■ MATERIAL PROVIDED ■
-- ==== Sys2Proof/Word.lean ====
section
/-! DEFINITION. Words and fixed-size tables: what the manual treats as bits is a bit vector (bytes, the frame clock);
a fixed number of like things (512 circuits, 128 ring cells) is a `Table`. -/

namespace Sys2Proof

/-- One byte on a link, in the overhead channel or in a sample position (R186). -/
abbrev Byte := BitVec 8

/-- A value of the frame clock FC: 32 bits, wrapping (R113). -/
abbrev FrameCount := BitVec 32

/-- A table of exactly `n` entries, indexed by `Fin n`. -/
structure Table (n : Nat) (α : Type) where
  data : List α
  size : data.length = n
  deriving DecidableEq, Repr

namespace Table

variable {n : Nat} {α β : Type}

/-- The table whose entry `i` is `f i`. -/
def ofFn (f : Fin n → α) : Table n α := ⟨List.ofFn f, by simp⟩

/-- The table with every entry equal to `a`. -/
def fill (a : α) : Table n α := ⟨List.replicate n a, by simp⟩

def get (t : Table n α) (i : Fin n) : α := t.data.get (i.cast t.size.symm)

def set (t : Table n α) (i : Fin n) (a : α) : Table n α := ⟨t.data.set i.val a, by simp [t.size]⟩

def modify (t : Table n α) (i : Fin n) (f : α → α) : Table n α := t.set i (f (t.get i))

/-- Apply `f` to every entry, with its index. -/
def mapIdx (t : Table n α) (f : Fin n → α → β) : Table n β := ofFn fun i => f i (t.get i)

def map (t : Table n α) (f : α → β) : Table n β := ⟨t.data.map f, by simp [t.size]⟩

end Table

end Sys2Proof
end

---

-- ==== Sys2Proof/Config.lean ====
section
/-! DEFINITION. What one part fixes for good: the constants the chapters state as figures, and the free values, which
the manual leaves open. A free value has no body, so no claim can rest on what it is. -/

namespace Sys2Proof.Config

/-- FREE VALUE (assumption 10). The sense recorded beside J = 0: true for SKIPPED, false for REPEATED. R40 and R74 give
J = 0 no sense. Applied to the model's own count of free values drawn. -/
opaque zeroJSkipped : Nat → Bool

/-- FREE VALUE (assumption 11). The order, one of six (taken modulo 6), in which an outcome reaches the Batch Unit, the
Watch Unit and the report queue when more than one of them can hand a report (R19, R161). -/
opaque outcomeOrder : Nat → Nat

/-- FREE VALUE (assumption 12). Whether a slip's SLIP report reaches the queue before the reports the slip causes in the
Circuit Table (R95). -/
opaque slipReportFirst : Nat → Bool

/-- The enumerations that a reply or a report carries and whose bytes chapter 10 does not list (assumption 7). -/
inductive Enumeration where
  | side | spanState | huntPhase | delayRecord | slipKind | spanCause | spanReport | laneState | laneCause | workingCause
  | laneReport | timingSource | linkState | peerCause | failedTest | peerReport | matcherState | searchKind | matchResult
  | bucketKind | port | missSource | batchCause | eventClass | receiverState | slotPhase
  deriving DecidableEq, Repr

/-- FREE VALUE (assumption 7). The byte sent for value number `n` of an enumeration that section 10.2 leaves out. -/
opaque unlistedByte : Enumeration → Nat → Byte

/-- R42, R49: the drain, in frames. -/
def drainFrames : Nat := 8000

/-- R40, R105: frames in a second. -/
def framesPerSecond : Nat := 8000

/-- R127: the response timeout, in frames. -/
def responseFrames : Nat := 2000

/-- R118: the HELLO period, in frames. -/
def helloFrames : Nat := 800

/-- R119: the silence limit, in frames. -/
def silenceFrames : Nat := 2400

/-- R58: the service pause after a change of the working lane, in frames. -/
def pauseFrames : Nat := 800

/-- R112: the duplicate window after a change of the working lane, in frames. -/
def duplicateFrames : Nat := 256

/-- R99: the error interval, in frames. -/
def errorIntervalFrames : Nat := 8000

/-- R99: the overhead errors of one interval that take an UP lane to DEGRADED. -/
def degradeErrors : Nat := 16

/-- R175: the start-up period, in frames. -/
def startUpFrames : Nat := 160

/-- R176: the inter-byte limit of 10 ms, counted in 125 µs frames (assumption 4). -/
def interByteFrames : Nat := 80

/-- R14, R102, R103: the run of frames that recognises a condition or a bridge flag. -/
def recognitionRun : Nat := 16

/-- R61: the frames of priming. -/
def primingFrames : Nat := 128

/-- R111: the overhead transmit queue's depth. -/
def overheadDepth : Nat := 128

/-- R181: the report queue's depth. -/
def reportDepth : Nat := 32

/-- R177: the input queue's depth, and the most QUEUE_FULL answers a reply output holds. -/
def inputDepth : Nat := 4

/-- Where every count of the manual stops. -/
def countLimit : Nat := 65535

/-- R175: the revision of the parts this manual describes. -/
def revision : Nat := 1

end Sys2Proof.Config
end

■ WHAT NEEDS TO BE DONE ■
If a line in the records above has the word "sense", copy it.

■ RESPONSE TO THIS EXERCISE ■
/-- FREE VALUE (assumption 10). The sense recorded beside J = 0: true for SKIPPED, false for REPEATED. R40 and R74 give
J = 0 no sense. Applied to the model's own count of free values drawn. -/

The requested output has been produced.